_Task instructions:_
Which lines of the entries below include "that"? List them all.

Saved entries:
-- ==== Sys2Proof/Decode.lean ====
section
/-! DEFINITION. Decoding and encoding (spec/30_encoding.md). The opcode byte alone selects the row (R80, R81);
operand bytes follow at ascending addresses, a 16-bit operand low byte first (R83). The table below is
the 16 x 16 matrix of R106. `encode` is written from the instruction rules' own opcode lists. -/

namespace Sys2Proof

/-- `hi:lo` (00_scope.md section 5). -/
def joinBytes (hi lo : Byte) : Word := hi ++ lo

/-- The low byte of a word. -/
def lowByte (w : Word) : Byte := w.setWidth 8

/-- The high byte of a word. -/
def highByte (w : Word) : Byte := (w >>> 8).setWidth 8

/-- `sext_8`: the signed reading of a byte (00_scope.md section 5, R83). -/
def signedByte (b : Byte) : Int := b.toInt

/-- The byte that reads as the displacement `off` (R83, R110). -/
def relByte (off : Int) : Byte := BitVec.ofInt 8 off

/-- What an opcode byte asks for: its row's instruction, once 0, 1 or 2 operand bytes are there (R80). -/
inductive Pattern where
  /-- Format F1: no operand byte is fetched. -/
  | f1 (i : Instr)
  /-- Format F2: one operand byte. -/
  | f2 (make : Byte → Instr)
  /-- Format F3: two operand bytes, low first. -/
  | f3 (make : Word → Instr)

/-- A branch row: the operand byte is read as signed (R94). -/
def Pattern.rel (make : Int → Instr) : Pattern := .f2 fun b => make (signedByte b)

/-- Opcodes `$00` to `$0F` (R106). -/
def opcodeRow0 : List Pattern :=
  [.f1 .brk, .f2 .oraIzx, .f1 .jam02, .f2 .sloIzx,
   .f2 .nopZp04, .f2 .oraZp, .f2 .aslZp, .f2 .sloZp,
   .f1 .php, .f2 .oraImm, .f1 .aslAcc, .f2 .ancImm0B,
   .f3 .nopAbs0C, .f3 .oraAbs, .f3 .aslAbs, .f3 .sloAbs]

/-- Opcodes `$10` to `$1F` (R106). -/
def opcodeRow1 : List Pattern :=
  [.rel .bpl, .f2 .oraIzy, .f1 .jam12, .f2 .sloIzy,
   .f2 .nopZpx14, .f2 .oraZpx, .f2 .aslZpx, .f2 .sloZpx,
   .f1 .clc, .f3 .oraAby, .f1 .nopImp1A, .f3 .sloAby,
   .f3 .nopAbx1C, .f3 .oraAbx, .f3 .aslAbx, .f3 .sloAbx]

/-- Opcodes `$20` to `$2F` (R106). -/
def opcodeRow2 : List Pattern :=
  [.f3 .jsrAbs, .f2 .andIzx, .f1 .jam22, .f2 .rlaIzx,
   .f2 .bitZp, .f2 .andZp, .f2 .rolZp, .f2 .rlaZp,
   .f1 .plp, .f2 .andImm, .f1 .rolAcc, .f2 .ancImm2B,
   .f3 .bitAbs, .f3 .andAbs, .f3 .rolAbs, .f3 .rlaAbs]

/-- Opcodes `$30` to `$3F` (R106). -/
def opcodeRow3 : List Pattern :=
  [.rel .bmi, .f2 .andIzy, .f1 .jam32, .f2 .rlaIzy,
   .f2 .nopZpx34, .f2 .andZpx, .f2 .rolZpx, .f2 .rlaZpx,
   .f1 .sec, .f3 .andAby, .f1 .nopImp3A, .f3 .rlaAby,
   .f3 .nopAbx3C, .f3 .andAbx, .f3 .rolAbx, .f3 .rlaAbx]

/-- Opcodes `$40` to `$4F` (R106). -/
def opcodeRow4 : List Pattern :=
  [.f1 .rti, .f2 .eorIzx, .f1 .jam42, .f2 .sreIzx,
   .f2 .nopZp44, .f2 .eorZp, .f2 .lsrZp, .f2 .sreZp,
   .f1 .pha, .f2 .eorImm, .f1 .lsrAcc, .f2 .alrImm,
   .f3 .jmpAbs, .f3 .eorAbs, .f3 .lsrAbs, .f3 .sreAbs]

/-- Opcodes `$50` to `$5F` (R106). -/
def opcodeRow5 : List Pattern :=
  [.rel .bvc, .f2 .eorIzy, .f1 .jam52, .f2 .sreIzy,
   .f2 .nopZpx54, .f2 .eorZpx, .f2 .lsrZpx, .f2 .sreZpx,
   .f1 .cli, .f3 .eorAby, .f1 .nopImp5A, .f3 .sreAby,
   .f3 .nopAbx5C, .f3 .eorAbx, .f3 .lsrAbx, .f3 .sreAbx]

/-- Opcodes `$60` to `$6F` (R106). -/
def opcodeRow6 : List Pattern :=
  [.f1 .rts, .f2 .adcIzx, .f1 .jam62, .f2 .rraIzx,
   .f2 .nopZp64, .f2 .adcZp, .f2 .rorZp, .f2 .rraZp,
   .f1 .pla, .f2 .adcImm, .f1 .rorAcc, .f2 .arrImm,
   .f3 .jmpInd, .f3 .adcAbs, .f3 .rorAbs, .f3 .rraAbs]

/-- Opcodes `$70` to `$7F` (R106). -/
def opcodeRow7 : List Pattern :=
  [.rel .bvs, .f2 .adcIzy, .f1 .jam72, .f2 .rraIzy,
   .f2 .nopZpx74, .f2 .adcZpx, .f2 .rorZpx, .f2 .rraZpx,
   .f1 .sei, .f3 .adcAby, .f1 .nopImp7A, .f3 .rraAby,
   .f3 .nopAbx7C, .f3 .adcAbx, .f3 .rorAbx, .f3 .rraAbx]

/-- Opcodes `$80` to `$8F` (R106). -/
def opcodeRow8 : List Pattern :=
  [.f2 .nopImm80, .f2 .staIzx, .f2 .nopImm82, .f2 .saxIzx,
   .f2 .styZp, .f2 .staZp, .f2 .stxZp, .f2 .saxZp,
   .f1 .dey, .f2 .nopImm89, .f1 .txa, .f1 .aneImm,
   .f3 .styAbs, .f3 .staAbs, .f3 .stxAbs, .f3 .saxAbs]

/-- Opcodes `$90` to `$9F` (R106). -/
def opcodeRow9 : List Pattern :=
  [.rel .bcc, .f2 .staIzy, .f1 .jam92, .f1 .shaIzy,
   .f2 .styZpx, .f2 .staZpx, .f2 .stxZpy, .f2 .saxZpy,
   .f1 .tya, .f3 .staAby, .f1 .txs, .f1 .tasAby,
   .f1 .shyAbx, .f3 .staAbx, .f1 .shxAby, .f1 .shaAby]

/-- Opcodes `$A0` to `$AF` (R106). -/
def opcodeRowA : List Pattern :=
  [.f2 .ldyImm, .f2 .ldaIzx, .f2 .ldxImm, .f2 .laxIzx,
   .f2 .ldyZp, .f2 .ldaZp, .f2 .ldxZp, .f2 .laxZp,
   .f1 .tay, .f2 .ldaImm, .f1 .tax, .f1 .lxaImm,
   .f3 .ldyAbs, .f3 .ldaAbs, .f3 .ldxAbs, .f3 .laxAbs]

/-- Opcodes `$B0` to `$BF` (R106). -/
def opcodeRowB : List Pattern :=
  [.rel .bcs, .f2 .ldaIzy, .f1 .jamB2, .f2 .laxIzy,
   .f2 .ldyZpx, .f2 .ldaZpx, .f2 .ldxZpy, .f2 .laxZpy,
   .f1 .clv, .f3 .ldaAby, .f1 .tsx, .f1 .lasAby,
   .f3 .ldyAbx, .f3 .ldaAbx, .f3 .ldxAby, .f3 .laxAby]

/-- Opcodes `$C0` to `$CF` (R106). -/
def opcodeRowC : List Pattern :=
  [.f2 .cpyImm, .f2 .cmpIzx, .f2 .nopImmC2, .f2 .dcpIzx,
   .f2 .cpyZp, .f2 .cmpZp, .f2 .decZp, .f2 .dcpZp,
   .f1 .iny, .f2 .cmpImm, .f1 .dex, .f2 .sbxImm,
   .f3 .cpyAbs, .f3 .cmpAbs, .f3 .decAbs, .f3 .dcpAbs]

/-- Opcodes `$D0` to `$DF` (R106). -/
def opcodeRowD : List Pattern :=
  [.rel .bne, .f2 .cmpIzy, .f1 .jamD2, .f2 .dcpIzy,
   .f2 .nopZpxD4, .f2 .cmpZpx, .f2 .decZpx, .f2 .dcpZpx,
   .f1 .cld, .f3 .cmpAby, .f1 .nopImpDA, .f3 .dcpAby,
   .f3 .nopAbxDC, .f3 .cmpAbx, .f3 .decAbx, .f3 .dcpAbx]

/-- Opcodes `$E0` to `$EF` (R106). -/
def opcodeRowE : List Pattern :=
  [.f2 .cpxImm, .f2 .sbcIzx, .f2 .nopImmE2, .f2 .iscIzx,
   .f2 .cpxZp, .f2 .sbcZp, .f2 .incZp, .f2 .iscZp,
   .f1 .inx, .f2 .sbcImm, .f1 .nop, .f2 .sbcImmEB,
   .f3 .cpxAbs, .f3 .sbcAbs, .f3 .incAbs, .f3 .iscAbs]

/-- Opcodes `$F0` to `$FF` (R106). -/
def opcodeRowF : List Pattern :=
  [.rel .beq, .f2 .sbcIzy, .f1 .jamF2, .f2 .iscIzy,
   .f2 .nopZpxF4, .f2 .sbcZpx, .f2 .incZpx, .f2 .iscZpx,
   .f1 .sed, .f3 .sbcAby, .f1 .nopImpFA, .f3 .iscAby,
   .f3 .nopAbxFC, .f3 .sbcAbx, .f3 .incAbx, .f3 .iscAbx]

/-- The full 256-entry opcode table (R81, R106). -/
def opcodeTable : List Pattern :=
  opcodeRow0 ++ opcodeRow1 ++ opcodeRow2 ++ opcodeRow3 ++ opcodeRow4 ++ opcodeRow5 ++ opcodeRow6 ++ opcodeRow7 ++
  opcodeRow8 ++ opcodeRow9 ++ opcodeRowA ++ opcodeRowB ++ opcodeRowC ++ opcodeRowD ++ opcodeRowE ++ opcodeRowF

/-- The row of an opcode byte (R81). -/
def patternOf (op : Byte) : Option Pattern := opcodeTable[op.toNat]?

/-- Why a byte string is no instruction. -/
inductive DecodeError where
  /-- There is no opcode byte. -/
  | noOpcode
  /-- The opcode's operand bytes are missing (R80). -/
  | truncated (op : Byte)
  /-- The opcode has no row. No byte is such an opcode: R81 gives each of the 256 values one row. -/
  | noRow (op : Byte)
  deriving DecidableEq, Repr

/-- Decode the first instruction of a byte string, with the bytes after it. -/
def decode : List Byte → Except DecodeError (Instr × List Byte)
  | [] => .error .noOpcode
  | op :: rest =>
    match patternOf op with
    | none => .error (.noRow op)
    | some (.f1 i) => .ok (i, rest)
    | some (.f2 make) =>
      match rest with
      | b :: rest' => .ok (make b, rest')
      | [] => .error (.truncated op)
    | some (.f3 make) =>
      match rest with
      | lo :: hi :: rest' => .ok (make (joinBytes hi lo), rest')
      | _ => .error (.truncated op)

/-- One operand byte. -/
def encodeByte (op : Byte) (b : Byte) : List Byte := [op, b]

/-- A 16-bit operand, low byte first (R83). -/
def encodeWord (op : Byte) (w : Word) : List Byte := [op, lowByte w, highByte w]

---

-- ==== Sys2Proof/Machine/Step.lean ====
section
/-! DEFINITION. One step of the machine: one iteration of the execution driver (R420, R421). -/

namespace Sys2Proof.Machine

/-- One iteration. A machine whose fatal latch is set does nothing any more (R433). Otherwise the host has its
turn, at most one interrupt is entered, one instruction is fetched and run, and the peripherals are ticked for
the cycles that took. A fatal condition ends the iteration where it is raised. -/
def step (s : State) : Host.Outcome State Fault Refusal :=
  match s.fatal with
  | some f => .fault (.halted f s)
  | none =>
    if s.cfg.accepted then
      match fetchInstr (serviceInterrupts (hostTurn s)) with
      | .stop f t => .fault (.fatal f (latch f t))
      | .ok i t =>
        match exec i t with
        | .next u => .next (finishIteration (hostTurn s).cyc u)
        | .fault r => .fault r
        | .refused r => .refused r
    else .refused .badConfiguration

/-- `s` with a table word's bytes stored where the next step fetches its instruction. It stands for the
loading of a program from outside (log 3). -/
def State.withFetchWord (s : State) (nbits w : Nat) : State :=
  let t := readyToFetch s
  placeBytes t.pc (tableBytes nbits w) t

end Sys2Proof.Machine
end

---

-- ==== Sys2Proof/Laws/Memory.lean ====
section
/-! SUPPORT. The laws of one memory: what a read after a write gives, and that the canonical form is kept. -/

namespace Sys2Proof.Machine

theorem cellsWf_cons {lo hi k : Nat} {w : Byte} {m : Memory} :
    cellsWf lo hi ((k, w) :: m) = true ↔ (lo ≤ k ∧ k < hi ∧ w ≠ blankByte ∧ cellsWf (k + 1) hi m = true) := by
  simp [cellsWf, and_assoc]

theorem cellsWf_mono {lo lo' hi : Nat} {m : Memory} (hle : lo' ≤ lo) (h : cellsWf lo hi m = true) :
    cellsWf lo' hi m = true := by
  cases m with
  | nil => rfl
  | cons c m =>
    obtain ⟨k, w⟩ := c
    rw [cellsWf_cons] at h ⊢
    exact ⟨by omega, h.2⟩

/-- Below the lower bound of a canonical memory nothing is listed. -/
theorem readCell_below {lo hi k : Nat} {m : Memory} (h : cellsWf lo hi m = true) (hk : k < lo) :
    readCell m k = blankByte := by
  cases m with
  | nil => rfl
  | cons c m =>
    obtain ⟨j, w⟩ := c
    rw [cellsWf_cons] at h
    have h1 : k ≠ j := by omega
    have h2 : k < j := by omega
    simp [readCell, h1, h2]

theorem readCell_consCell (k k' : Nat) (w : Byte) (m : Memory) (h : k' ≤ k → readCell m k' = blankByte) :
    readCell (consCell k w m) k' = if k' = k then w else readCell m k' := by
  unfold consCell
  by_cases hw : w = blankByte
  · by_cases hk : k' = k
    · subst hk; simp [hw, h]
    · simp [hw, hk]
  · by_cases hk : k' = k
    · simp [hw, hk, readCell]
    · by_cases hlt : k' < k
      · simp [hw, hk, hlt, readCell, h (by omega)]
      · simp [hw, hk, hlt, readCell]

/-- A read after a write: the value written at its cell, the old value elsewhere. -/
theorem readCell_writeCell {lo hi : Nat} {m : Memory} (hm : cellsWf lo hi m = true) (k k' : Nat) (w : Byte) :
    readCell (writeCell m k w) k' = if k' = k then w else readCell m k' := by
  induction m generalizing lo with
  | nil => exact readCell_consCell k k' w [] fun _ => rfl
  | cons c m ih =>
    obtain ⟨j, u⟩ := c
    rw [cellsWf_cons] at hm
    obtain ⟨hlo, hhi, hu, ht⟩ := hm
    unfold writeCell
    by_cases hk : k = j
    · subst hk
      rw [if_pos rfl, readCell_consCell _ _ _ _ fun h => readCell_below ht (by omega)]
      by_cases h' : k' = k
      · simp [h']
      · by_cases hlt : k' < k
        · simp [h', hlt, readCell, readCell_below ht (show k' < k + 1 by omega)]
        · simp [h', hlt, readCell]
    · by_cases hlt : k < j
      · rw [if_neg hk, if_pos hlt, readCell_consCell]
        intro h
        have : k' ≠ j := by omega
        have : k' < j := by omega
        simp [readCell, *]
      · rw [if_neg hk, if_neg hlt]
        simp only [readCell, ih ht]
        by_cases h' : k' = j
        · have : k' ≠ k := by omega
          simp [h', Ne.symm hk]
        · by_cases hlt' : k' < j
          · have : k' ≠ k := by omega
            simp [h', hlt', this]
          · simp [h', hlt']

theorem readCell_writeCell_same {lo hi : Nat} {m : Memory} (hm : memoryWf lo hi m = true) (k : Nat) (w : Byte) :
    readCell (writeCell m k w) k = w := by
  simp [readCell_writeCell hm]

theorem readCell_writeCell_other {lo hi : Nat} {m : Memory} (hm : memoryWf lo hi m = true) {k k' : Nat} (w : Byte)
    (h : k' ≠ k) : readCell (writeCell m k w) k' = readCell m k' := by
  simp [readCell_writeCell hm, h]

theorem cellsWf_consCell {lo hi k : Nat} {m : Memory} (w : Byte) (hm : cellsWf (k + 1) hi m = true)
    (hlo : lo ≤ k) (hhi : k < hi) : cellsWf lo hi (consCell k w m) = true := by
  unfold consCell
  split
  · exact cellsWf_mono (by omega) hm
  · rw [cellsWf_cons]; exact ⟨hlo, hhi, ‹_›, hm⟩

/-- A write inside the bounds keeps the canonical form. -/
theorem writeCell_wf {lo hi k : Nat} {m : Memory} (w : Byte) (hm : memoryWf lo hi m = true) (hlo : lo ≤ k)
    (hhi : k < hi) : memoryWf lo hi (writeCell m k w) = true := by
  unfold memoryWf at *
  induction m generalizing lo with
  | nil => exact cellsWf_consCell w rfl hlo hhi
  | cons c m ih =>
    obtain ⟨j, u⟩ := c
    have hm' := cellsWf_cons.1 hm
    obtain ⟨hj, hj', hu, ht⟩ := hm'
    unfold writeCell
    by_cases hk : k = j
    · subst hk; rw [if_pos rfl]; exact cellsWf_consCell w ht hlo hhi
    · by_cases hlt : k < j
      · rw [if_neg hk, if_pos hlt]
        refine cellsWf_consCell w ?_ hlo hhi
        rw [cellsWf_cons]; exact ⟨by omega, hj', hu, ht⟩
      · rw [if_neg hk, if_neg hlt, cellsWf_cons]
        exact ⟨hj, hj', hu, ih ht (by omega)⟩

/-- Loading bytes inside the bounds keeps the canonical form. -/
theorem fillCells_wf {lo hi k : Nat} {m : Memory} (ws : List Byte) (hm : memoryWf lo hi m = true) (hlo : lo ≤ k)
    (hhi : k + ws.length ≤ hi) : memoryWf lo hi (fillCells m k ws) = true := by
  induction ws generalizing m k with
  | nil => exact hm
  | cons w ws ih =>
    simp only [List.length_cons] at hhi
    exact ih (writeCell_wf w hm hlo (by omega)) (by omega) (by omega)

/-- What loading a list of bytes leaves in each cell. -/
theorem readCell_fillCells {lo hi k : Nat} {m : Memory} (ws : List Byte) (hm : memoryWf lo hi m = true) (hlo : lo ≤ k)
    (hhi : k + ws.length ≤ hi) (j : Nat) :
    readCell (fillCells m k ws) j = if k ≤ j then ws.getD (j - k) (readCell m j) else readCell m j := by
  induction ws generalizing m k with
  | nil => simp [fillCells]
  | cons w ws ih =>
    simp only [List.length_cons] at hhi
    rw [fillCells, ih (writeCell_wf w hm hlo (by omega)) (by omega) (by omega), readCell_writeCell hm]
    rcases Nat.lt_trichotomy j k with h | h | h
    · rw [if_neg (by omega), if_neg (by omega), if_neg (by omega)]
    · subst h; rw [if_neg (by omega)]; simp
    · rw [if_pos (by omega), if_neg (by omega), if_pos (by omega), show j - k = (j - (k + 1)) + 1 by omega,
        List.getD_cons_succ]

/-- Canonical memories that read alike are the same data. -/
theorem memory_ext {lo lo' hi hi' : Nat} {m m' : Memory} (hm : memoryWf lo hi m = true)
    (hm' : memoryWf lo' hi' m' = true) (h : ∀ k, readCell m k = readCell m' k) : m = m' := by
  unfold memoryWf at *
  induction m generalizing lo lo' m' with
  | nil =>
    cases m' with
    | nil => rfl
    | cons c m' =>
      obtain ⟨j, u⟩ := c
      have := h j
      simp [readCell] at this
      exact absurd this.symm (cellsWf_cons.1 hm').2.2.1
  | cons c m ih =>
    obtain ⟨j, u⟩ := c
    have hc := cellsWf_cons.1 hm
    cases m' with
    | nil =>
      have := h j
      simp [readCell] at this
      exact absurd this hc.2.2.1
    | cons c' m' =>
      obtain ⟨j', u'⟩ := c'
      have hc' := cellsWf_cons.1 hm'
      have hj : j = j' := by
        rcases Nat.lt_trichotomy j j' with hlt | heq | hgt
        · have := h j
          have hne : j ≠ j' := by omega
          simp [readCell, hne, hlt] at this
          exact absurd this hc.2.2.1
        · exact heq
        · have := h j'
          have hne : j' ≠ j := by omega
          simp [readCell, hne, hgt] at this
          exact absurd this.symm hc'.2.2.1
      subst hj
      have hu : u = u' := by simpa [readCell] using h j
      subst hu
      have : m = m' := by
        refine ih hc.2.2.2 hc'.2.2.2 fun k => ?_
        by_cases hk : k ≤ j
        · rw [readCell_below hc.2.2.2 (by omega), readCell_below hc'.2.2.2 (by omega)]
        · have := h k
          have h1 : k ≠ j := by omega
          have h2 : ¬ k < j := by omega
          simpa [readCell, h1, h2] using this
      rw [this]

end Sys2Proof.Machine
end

_Solution:_
/-- The byte that reads as the displacement `off` (R83, R110). -/
the cycles that took. A fatal condition ends the iteration where it is raised. -/
/-! SUPPORT. The laws of one memory: what a read after a write gives, and that the canonical form is kept. -/
/-- Canonical memories that read alike are the same data. -/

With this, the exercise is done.